I did experience some setbacks and strains from too much walking and knitting. I had serious difficulty turning over in bed … but it passed. I had personal assistants and home nurses when I was ill. The community care nurses stopped coming right away after the course. I told my assistants I no longer needed them, and they should look for a new job. They did stay on for a while after the course, though. I was extraordinarily pleased with myself and enjoyed life in all ways. Being active and able to do exactly what I wanted without any thoughts of consequences was marvellous. My old mental patterns had been deleted from the hard disk.

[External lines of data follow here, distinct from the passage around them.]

/-! ## Pre-emption and resume -/

/-- A command of PRECTL is ignored (R442). -/
def preIgnored (s : State) : State := s.onWork fun w => { w with sched := { w.sched with preErr := true } }

/-- Changes a context. -/
def State.onCtx (s : State) (c : Nat) (f : Ctx → Ctx) : State := s.onWork fun w => { w with ctxs := NMap.adjust w.ctxs c f }

/-- A command of PRECTL begins. -/
def preBegin (s : State) (ctx : Nat) : State :=
  s.onWork fun w => { w with sched := { w.sched with preBusy := true, preCtx := ctx, preRun := ctx } }

/-- Pre-empts a context: its queues let nothing more in, and its groups halt (R442-R444). -/
def preemptCtx (s : State) (ctx : Nat) : State :=
  if s.work.sched.preBusy || (s.ctx? ctx).isNone || ctxHalted s ctx then preIgnored s
  else
    let s := (preBegin s ctx).onCtx ctx fun c => { c with saving := true }
    let mine := (s.work.groups.filter fun e => e.2.info.ctx == ctx && e.2.proxyOf.isNone).map Prod.fst
    mine.foldl haltGroup s

/-- PREEMPT (R442, R443). -/
def execPreempt (ctx : Nat) (s : State) : Out := .next (hostWrite s fun s => preemptCtx s ctx)

/-- The save of a context can end: its groups and its side-log entries have nothing under way (R444). -/
def saveDue (s : State) (ctx : Nat) : Bool :=
  let entry (r : OutReq) : Bool := match r.owner with
    | .slog _ e => e.ctx == ctx
    | _ => false
  ((s.ctx? ctx).map Ctx.saving).getD false && !s.pkg.outreqs.any entry &&
    (s.work.groups.filter fun e => e.2.info.ctx == ctx).all fun e => quiet s e.1

/-- CONTEXT_SAVE_COMPLETE (R442, R444, R445). -/
def execContextSaveComplete (ctx : Nat) (s : State) : Out :=
  .next <|
    if saveDue s ctx then
      let teams := (s.work.teams.filter fun t => t.2.ctx == ctx).map Prod.fst
      let s := teams.foldl (fun s tk => saveGroups s tk (teamKeys s tk) true 0) s
      let logs := (s.vm.slog ++ s.vm.ownerless).flatMap fun c => (c.2.filter fun e => e.ctx == ctx).map fun e => (c.1, e)
      let cut (l : List SlogEntry) : List SlogEntry := l.filter fun e => e.ctx != ctx
      let s := s.onVm fun vm => { vm with
        slog := vm.slog.map fun c => (c.1, cut c.2), ownerless := vm.ownerless.map fun c => (c.1, cut c.2)
        slogSaved := vm.slogSaved ++ logs }
      let s := s.onCtx ctx fun c => { c with saving := false, preempted := true }
      s.onWork fun w => { w with sched := { w.sched with preBusy := false } }
    else s

/-- Resumes a context: its units return through admission, its trays' timers restart (R363, R442, R446). -/
def resumeCtx (s : State) (ctx : Nat) : State :=
  if s.work.sched.preBusy || !(((s.ctx? ctx).map Ctx.preempted).getD false) then preIgnored s
  else
    let s := (preBegin s ctx).onCtx ctx fun c => { c with preempted := false }
    let mine := s.vm.slogSaved.filter fun e => e.2.ctx == ctx
    let s := s.onVm fun vm => { vm with slogSaved := vm.slogSaved.filter fun e => e.2.ctx != ctx }
    let s := mine.foldl (fun s e => slogReturn s e.1 e.2) s
    let again (t : Tray) : Tray :=
      if t.ctx = ctx then { t with recs := t.recs.map fun (r : TrayRec) => { r with written := s.clock.cycle } } else t
    resumeOver (s.onWork fun w => { w with trays := w.trays.map again })

/-- RESUME (R442, R446). -/
def execResume (ctx : Nat) (s : State) : Out := .next (hostWrite s fun s => resumeCtx s ctx)

/-! ## Tear-down -/

/-- Everything of a context leaves the device (R432, R433, R143, R345, R460). -/
def dropContext (s : State) (ctx : Nat) : State :=
  let s := tearColls s ctx
  let ks := (s.work.groups.filter fun e => e.2.info.ctx == ctx).map Prod.fst
  let tks := (s.work.teams.filter fun t => t.2.ctx == ctx).map Prod.fst
  let copyOf (c : CopyCmd) : Bool := c.ctx == ctx
  let s := s.onEng fun e => { e with
    queues := e.queues.map fun x => (x.1, { x.2 with
      copy := x.2.copy.filter fun i => match i with
        | .op c => !copyOf c
        | .fence _ => true
      coll := x.2.coll.filter fun i => match i with
        | .op c => c.ctx != ctx
        | .fence _ => true
      path := x.2.path.filter fun i => match i with
        | .op o => !ks.contains o.group
        | .fence _ => true })
    copies := e.copies.filter fun r => !copyOf r.cmd
    mats := e.mats.map fun x => (x.1, x.2.filter fun m => !ks.contains m.group)
    oc := e.oc.filter fun x => !tks.contains x.team }
  let keep (l : List SlogEntry) : List SlogEntry := l.filter fun e => e.ctx != ctx
  let s := s.onVm fun vm => { vm with
    slog := vm.slog.map fun c => (c.1, keep c.2), ownerless := vm.ownerless.map fun c => (c.1, keep c.2)
    slogSaved := vm.slogSaved.filter fun e => e.2.ctx != ctx
    awaited := vm.awaited.filter fun a => a.ctx != ctx
    lastPage := vm.lastPage.filter fun e => !ks.contains e.1 }
  let s := s.onPkg fun p => { p with
    outreqs := p.outreqs.filter fun r => r.ctx != ctx
    proxies := p.proxies.filter fun x => !ks.contains x.orig }
  s.onWork fun w => { w with
    groups := w.groups.filter fun e => e.2.info.ctx != ctx
    teams := w.teams.filter fun t => t.2.ctx != ctx
    grids := w.grids.filter fun g => g.2.ctx != ctx
    ctxs := NMap.erase w.ctxs ctx
    dlq := w.dlq.map fun d => (d.1, d.2.filter fun l => l.ctx != ctx)
    releases := w.releases.filter fun r => r.ctx != ctx
    trays := w.trays.filter fun t => t.ctx != ctx
    trayGroups := w.trayGroups.filter fun t => t.ctx != ctx
    saved := w.saved.filter fun x => x.ctx != ctx
    hq := w.hq.map fun (q : HostQueue) => { q with entries := q.entries.filter fun e => e.ctx != ctx } }

/-- Launches of a context that have not been accepted: released, or waiting for their release (R432, R433). -/
def pendingLaunches (s : State) (ctx : Nat) : Nat :=
  let isLaunch (e : Effect) : Bool := match e with
    | .launch _ => true
    | _ => false
  ((s.work.dlq.flatMap Prod.snd).filter fun l => l.ctx == ctx).length +
    (s.work.releases.filter fun r => r.ctx == ctx && isLaunch r.eff).length

/-- TEARDOWN (R432, R433): the queues of the context stop, all it has is dropped, and the record is written. -/
def execTeardown (s : State) : Out :=
  .next <|
    if !s.work.sched.tdBusy then s
    else
      let s := touchPhys s s.work.sched.tddesc.toNat 64 0
      let ctx := physNat s (s.work.sched.tddesc.toNat + 28) 4
      let records := ((s.work.trays.filter fun t => t.ctx == ctx).map fun t => t.recs.length).sum +
        ((s.work.trayGroups.filter fun t => t.ctx == ctx).map fun t => t.recs.length).sum
      let grids := (s.work.grids.filter fun g => g.2.ctx == ctx && !g.2.done).length
      let launches := pendingLaunches s ctx
      let named (q : HostQueue) : Bool := physNat s (q.desc + 28) 4 == ctx
      let s := s.onWork fun w => { w with hq := w.hq.map fun (q : HostQueue) => if q.en && named q then { q with en := false } else q }
      let s := dropContext s ctx
      let rcd := s.clock.dtime % 2 ^ 32 + ctx * 2 ^ 32 + grids % 2 ^ 32 * 2 ^ 64 + launches % 2 ^ 32 * 2 ^ 96
        + records % 2 ^ 32 * 2 ^ 128
      let s := physWrite s s.work.sched.tdrec.toNat (leBytes 32 rcd)
      s.onWork fun w => { w with sched := { w.sched with
        tdBusy := false, preBusy := w.sched.preBusy && w.sched.preRun != ctx } }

My GP was right, I did need a full year to train myself back into shape with good working muscles. One year after the LP course I climbed a high mountain; three hours, 400 meters, even some rock climbing. Only five days later I suddenly took terribly ill, with some strange symptoms in my back, extreme headache, severe shivers and vomiting. I was petrified! My first thought was that I had contracted ME again. One of my neighbours rushed over and after half an hour she called for an ambulance. I was taken directly to the hospital. A CT scan of my brain followed. After just a few minutes the doctor came back in and said they had found a cerebral haemorrhage! My reaction probably seemed utterly absurd to her… I was simply so very relieved and happy. “I am so happy you found something”, I said – I had not caught ME again.
Only five days later I suddenly took terribly ill, with some strange symptoms in my back, extreme headache, severe shivers and vomiting. I was petrified!
The time that followed was hard though. I had to be mindful of the haemorrhage and not overexert myself. I suffered a lot of headaches and sense of tiredness, and naturally did not feel too well. This started the fretting again. This reminded me of the ME. I felt scared and begun checking myself for symptoms that I could recognise … not good! I kept this up for a few weeks, and then suddenly I plunged into total exhaustion and bedrest. During this whole period I had been in contact with Live several times. I now got urgently back in touch. She guided me back into safety and the certainty that I was recovered from the ME, and I got back on my feet really fast, within the hour, in fact!
Two years have passed since the LP course, and what a wonderful time it has been. I have done lots of travelling, to Spain, to Trondheim, to Oslo, to the south coast of Norway. I have spent a lot of time with my family. Babysitting. Hiking in the woods. Climbing mountains. I can do anything I want whenever I want to, and I love living my life.